Time and Space Complexity

So now that we have solved the problem we will analyse efficiency using the time and space complexity of code.

The time and space complexity of the provided code are as follows:

Time Complexity

The Time complexity is analysed below :

1. Building the graph and calculating indegrees in the make_graph function takes O(E) time, where E is the number of edges (prerequisites).
2. Initializing the queue in the canFinish function takes O(V) time, where V is the number of courses.
3. The main while loop in the canFinish function performs a BFS traversal of the graph, and it visits each course and its prerequisites once. Therefore, the time complexity of this loop is O(E).
4. The final loop in the canFinish function iterates over the added vector, which has V elements, to check if all courses have been added. This loop takes O(V) time.

So, the overall time complexity of the code is O(E + V), where E is the number of prerequisites (edges) and V is the number of courses (vertices).

Space Complexity

The Space complexity is analysed below :

1. The space complexity of the graph representation (adjacency list) is O(E + V), as it stores the edges and vertices.
2. The added vector stores information about whether a course has been added to the queue, and it requires O(V) space.
3. The queue (q) can potentially store all courses, so its space complexity is also O(V).

So, the overall space complexity of the code is O(E + V).

In summary, the code's time complexity is O(E + V), and its space complexity is O(E + V).

Other Variations of Problem

There are many possible variations of the problem , the variations are mostly based on either the output or contraints.

In output variations we add some variation like instead of the giving true or false give the order of scheduling of courses which is nothing but the order in which courses are being scheduled or processed in the queue. The problem can be tried on leetcode given by the name Course Schedule II.

One other variant of the problem involves answering the queries which are asked by regarding can we some course before other which is approachable using the DFS implementation of Topological sort easily.
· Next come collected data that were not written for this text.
theorem execPwrfailAssert_keeps (s : State) : KeepsRes execPwrfailAssert_mask s (execPwrfailAssert s) := by
  unfold execPwrfailAssert
  refine KeepsRes.ite ?_ ?_
  · exact KeepsRes.next (Keeps.refl _ _)
  extract_lets +onlyGivenNames y0
  have h1 : Keeps execPwrfailAssert_mask s y0 := Keeps.step (State.raise_keeps ..) (Keeps.set1 (Keeps.refl _ _))
  clear_value y0
  extract_lets +onlyGivenNames y2
  clear_value y2
  extract_lets +onlyGivenNames y3
  have h4 : Keeps execPwrfailAssert_mask s y3 := Keeps.step (State.pfActions_keeps ..) (Keeps.set_pw h1)
  clear_value y3
  refine KeepsRes.next (Keeps.ite ?_ ?_)
  · exact Keeps.set_tally h4
  exact h4

def State.pfPointer_mask : Nat := State.putZone_mask ||| State.writeRecord_mask ||| State.ringPlace_mask ||| partBits [.flash]

theorem State.pfPointer_keeps (s : State) (zk : Nat) : Keeps State.pfPointer_mask s (State.pfPointer s zk) := by
  unfold State.pfPointer
  split
  · rename_i z0 z1
    exact Keeps.refl _ _
  rename_i z2 z3 z4 z5
  extract_lets +onlyGivenNames y6
  clear_value y6
  extract_lets +onlyGivenNames y7
  have h8 : Keeps State.pfPointer_mask s y7 := Keeps.step (State.putZone_keeps ..) (Keeps.step (State.writeRecord_keeps ..)
      (Keeps.ofOptSnd z5 (KeepsOptSnd.step (State.ringPlace_keeps _ _ _ _) (Keeps.refl _ _))))
  clear_value y7
  exact Keeps.set_flash h8

def execPfJournalWrite_mask : Nat := State.endProgram_mask ||| State.advance_mask ||| State.pfPointer_mask |||
    State.writeRecord_mask ||| State.ringPlace_mask ||| partBits [.flash]

theorem execPfJournalWrite_keeps (dt : Nat) (s : State) : KeepsRes execPfJournalWrite_mask s (execPfJournalWrite dt s) := by
  unfold execPfJournalWrite
  refine KeepsRes.ite ?_ ?_
  · exact KeepsRes.next (Keeps.refl _ _)
  extract_lets +onlyGivenNames y0
  have h1 : Keeps execPfJournalWrite_mask s y0 := Keeps.step (State.endProgram_keeps ..) (Keeps.step (State.advance_keeps ..)
      (Keeps.refl _ _))
  clear_value y0
  extract_lets +onlyGivenNames y2
  clear_value y2
  extract_lets +onlyGivenNames y3
  have h4 : Keeps execPfJournalWrite_mask s y3 := by
    unfold y3
    refine Keeps.foldl (fun t5 a6 => ?_) ?_
    · exact Keeps.step (State.pfPointer_keeps ..) (Keeps.refl _ _)
    exact h1
  clear_value y3
  extract_lets +onlyGivenNames y7
  clear_value y7
  extract_lets +onlyGivenNames y8
  have h9 : Keeps execPfJournalWrite_mask s y8 := by
    unfold y8
    split
    · rename_i z10 z11 z12 z13
      exact Keeps.step (State.writeRecord_keeps ..) (Keeps.ofOptSnd z13 (KeepsOptSnd.step (State.ringPlace_keeps _ _ _ _) h4))
    rename_i z14 z15
    exact h4
  clear_value y8
  exact KeepsRes.next (Keeps.set_flash h9)

def execPwrfailDeassert_mask : Nat := State.raise_mask ||| State.pfOver_mask ||| fieldBits [Reg.PWR_STATUS_PWRFAIL] |||
    partBits [.pw]

theorem execPwrfailDeassert_keeps (s : State) : KeepsRes execPwrfailDeassert_mask s (execPwrfailDeassert s) := by
  unfold execPwrfailDeassert
  refine KeepsRes.ite ?_ ?_
  · exact KeepsRes.next (Keeps.refl _ _)
  extract_lets +onlyGivenNames y0
  have h1 : Keeps execPwrfailDeassert_mask s y0 := Keeps.step (State.raise_keeps ..) (Keeps.clr (Keeps.refl _ _))
  clear_value y0
  exact KeepsRes.next (Keeps.step (State.pfOver_keeps ..) (Keeps.set_pw h1))

def State.requestReset_mask : Nat := State.pfActions_mask ||| partBits [.pw]

theorem State.requestReset_keeps (s : State) (code : Nat) : Keeps State.requestReset_mask s (State.requestReset s code) := by
  unfold State.requestReset
  refine Keeps.ite ?_ ?_
  · exact Keeps.refl _ _
  extract_lets +onlyGivenNames y0
  have h1 : Keeps State.requestReset_mask s y0 := Keeps.step (State.pfActions_keeps ..) (Keeps.refl _ _)
  clear_value y0
  exact Keeps.set_pw h1

def execPwrfailRecover_mask : Nat := State.advanceTo_mask ||| partBits [.pw]

theorem execPwrfailRecover_keeps (s : State) : KeepsRes execPwrfailRecover_mask s (execPwrfailRecover s) := by
  unfold execPwrfailRecover
  split
  · rename_i z0 z1
    exact KeepsRes.next (Keeps.refl _ _)
  rename_i z2 z3 z4
  extract_lets +onlyGivenNames y5
  have h6 : Keeps execPwrfailRecover_mask s y5 := Keeps.step (State.advanceTo_keeps ..) (Keeps.refl _ _)
  clear_value y5
  extract_lets +onlyGivenNames y7
  clear_value y7
  extract_lets +onlyGivenNames y8
  have h9 : Keeps execPwrfailRecover_mask s y8 := Keeps.set_pw h6
  clear_value y8
  refine KeepsRes.next (Keeps.ite ?_ ?_)
  · exact h9
  exact Keeps.set_pw h9

def execWarmReset_mask : Nat := State.requestReset_mask

theorem execWarmReset_keeps (key : BitVec 16) (s : State) : KeepsRes execWarmReset_mask s (execWarmReset key s) := by
  unfold execWarmReset
  refine KeepsRes.ite ?_ ?_
  · exact KeepsRes.next (Keeps.refl _ _)
  exact KeepsRes.next (Keeps.step (State.requestReset_keeps ..) (Keeps.refl _ _))

def execColdReset_mask : Nat := State.requestReset_mask

theorem execColdReset_keeps (key : BitVec 16) (s : State) : KeepsRes execColdReset_mask s (execColdReset key s) := by
  unfold execColdReset
  refine KeepsRes.ite ?_ ?_
  · exact KeepsRes.next (Keeps.refl _ _)
  exact KeepsRes.next (Keeps.step (State.requestReset_keeps ..) (Keeps.refl _ _))

def State.restart_mask : Nat := allBits

theorem State.restart_keeps (s : State) (cold : Bool) (code : Nat) : Keeps State.restart_mask s (s.restart cold code) := by
  have hall : ∀ k, State.restart_mask.testBit (k % 8192) = true := fun k => testBit_super (by decide +kernel) (allRegs_test k)
  have hpart : ∀ p : Part, State.restart_mask.testBit p.bit = true := by intro p; cases p <;> decide +kernel
  unfold State.restart
  extract_lets s0 kept b tb0 ta0 s1 s2
  have h0 : Keeps State.restart_mask s s0 :=
    Keeps.ite (Keeps.step (State.endProgram_keeps ..) (Keeps.refl _ _) (by decide +kernel)) (Keeps.refl _ _)
  have h1 : Keeps State.restart_mask s s1 := by
    unfold s1 b tb0 ta0
    clear_value kept s0
    refine h0.trans ⟨rfl, id, ?_, id, Nat.le_refl _, fun k d hk => ?_, fun p hp => ?_⟩
    · intro h; cases kept
      · exact rfl
      · exact h
    · rw [hall k] at hk; cases hk
    · rw [hpart p] at hp; cases hp
  have h2 : Keeps State.restart_mask s s2 := by
    unfold s2
    clear_value s1
    exact Keeps.wrB (Keeps.wr h1 (hall _)) (hall _)
  clear_value s2
  exact Keeps.step (State.raise_keeps ..) (Keeps.step (State.raise_keeps ..) h2 (by decide +kernel)) (by decide +kernel)

def execResetTakesEffect_mask : Nat := State.advanceTo_mask ||| State.restart_mask

theorem execResetTakesEffect_keeps (s : State) : KeepsRes execResetTakesEffect_mask s (execResetTakesEffect s) := by
  unfold execResetTakesEffect
  split
  · rename_i z0 z1
    exact KeepsRes.next (Keeps.refl _ _)
  rename_i z2 z3 z4 z5
  extract_lets +onlyGivenNames y6
  have h7 : Keeps execResetTakesEffect_mask s y6 := by
    unfold y6
    refine Keeps.ite ?_ ?_
    · exact Keeps.step (State.advanceTo_keeps ..) (Keeps.refl _ _)
    exact Keeps.refl _ _
  clear_value y6
  exact KeepsRes.next (Keeps.step (State.restart_keeps ..) h7)

def State.tearProgram_mask : Nat := State.draw_mask ||| partBits [.flash]

theorem State.tearProgram_keeps (s : State) : Keeps State.tearProgram_mask s (State.tearProgram s) := by
  unfold State.tearProgram
  split
  · rename_i z0 z1
    exact Keeps.refl _ _
  rename_i z2 z3 z4
  split
  rename_i z5 z6 z7 z8
  extract_lets +onlyGivenNames y9
  clear_value y9
  extract_lets +onlyGivenNames y10
  clear_value y10
  exact Keeps.set_flash (Keeps.ofSnd z8 (KeepsSnd.step (State.draw_keeps ..) (Keeps.refl _ _)))

def execPorstAssert_mask : Nat := allBits

theorem execPorstAssert_keeps (s : State) : KeepsRes execPorstAssert_mask s (execPorstAssert s) := by
  have hall : ∀ k, execPorstAssert_mask.testBit (k % 8192) = true := fun k => testBit_super (by decide +kernel) (allRegs_test k)
  have hpart : ∀ p : Part, execPorstAssert_mask.testBit p.bit = true := by intro p; cases p <;> decide +kernel
  unfold execPorstAssert
  extract_lets s1 spare b
  have h1 : Keeps execPorstAssert_mask s s1 := Keeps.step (State.tearProgram_keeps ..) (Keeps.refl _ _) (by decide +kernel)
  clear_value s1 spare
  unfold b
  refine KeepsRes.next (h1.trans ⟨rfl, fun _ => ⟨Nat.zero_lt_succ _, Nat.zero_lt_succ _⟩, fun _ => rfl, id, Nat.le_refl _,
    fun k d hk => ?_, fun p hp => ?_⟩)
  · rw [hall k] at hk; cases hk
  · rw [hpart p] at hp; cases hp

def execPorstDeassert_mask : Nat := State.setLin_mask ||| fieldBits [Reg.GCTL_CELL_MGMT_ADDR, Reg.GCTL_CELL_MASTER] |||
    partBits [.tb, .pw]

theorem execPorstDeassert_keeps (mgmtAddr : BitVec 2) (slave clocks : Bool) (s : State) : KeepsRes execPorstDeassert_mask s
    (execPorstDeassert mgmtAddr slave clocks s) := by
  unfold execPorstDeassert
  refine KeepsRes.ite ?_ ?_
  · exact KeepsRes.next (Keeps.refl _ _)
  extract_lets +onlyGivenNames y0
  have h1 : Keeps execPorstDeassert_mask s y0 := Keeps.wr (Keeps.step (State.setLin_keeps ..) (Keeps.refl _ _))
  clear_value y0
  extract_lets +onlyGivenNames y2
  have h3 : Keeps execPorstDeassert_mask s y2 := Keeps.wrB h1
  clear_value y2
  refine KeepsRes.next ?_
  extract_lets +onlyGivenNames y4
  unfold y4
  exact Keeps.set_tb_pw h3

def State.stopStations_mask : Nat := State.parkHead_mask ||| State.stopSpindle_mask ||| State.showSp_mask ||| fieldBits
    [Reg.STN_SP_TARGET_RPM]

theorem State.stopStations_keeps (s : State) : Keeps State.stopStations_mask s (State.stopStations s) := by
  unfold State.stopStations
  refine Keeps.foldl (fun t0 a1 => ?_) ?_
  · extract_lets +onlyGivenNames y2
    have h3 : Keeps State.stopStations_mask t0 y2 := by
      unfold y2
      refine Keeps.foldl (fun t4 a5 => ?_) ?_
      · refine Keeps.ite ?_ ?_
        · exact Keeps.step (State.parkHead_keeps ..) (Keeps.refl _ _)
        exact Keeps.refl _ _
      exact Keeps.refl _ _
    clear_value y2
    refine Keeps.ite ?_ ?_
    · exact h3
    extract_lets +onlyGivenNames y6
    clear_value y6
    extract_lets +onlyGivenNames y7
    have h8 : Keeps State.stopStations_mask t0 y7 := by
      unfold y7
      refine Keeps.ite ?_ ?_
      · exact Keeps.step (State.stopSpindle_keeps ..) h3
      exact h3
    clear_value y7
    refine Keeps.ite ?_ ?_
    · exact h8
    exact Keeps.step (State.showSp_keeps ..) (Keeps.clr h8)
  exact Keeps.refl _ _

def State.endModeSet_mask : Nat := State.finish_mask ||| partBits [.pw]

theorem State.endModeSet_keeps (s : State) : Keeps State.endModeSet_mask s (State.endModeSet s) := by
  unfold State.endModeSet
  split
  · rename_i z0 z1 z2
    split
    · rename_i z3 z4 z5 z6
      exact Keeps.step (State.finish_keeps ..) (Keeps.set_pw (Keeps.refl _ _))
    rename_i z7 z8
    exact Keeps.refl _ _
  rename_i z9 z10
  exact Keeps.refl _ _

def State.endTrans_mask : Nat := State.endModeSet_mask ||| State.arrive_mask ||| partBits [.pw]

theorem State.endTrans_keeps (s : State) (m cause : Nat) : Keeps State.endTrans_mask s (State.endTrans s m cause) := by
  unfold State.endTrans
  extract_lets +onlyGivenNames y0
  have h1 : Keeps State.endTrans_mask s y0 := Keeps.step (State.endModeSet_keeps ..) (Keeps.step (State.arrive_keeps ..)
      (Keeps.refl _ _))
  clear_value y0
  exact Keeps.set_pw h1

def State.portsDown_mask : Nat := State.safeNow_mask ||| State.toDown_mask

theorem State.portsDown_keeps (s : State) : Keeps State.portsDown_mask s (State.portsDown s) := by
  unfold State.portsDown
  refine Keeps.foldl (fun t0 a1 => ?_) ?_
  · refine Keeps.ite ?_ ?_
    · refine Keeps.ite ?_ ?_
      · exact Keeps.step (State.safeNow_keeps ..) (Keeps.refl _ _)
      exact Keeps.refl _ _
    refine Keeps.ite ?_ ?_
    · exact Keeps.refl _ _
    exact Keeps.step (State.toDown_keeps ..) (Keeps.refl _ _)
  exact Keeps.refl _ _

def State.goEmber_mask : Nat := State.pkPark_mask ||| State.dropCal_mask ||| State.releaseSlice_mask ||| State.stationOff_mask
    ||| State.setWays_mask ||| fieldBits [Reg.MEMC_STATUS_SELF_REFRESH, Reg.MEMC_CACHE_PWR_ON]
The Function will look like below you can try the problem here.

// Function to perform a depth-first search to find a path from node 's' to node 'e' in a graph
bool search(int s, int e, vector<int> &visited) {
    // Mark the current node 's' as visited
    visited[s] = true;

    // Iterate through all adjacent nodes of 's'
    for (auto i : g[s]) {
        // If we reach node 'e', return true (path found)
        if (i == e) {
            return true;
        }

        // If the adjacent node 'i' has not been visited and we find a path to 'e' through 'i', return true
        if (!visited[i] && search(i, e, visited)) {
            return true;
        }
    }

    // If no path is found, return false
    return false;
}

Last but not least is the variation in which we need to return the list of courses required to be taken before taking any course. This variation can also be solved using the topological sort very easily. Below is the modified implementation :

// Function to get ancestors for each node in a directed acyclic graph
vector<vector<int>> getAncestors(int n, vector<vector<int>>& edges) {
    // Initialize data structures and containers
    inorder.resize(n, 0);
    make_graph(edges);
    queue<int> q;
    vector<set<int>> ans(n, set<int>());

    // Initialize the queue with nodes that have no incoming edges
    for (int i = 0; i < n; i++) {
        if (inorder[i] == 0) {
            q.push(i);
        }
    }

    // Perform a BFS traversal to compute ancestors for each node
    while (!q.empty()) {
        int root = q.front();
        q.pop();

        for (auto next : g[root]) {
            // Add ancestors of 'root' to the ancestors of 'next'
            ans[next].insert(ans[root].begin(), ans[root].end());
            ans[next].insert(root);

            // Decrement the incoming edge count for 'next'
            inorder[next]--;

            // If 'next' has no more incoming edges, add it to the queue
            if (inorder[next] == 0) {
                q.push(next);
            }
        }
    }

    // Convert the result to the desired output format
    vector<vector<int>> answer(n, vector<int>());
    int i = 0;
    for (auto v : ans) {
        for (auto e : v) {
            answer[i].push_back(e);
        }
        i++;
    }

    return answer;
}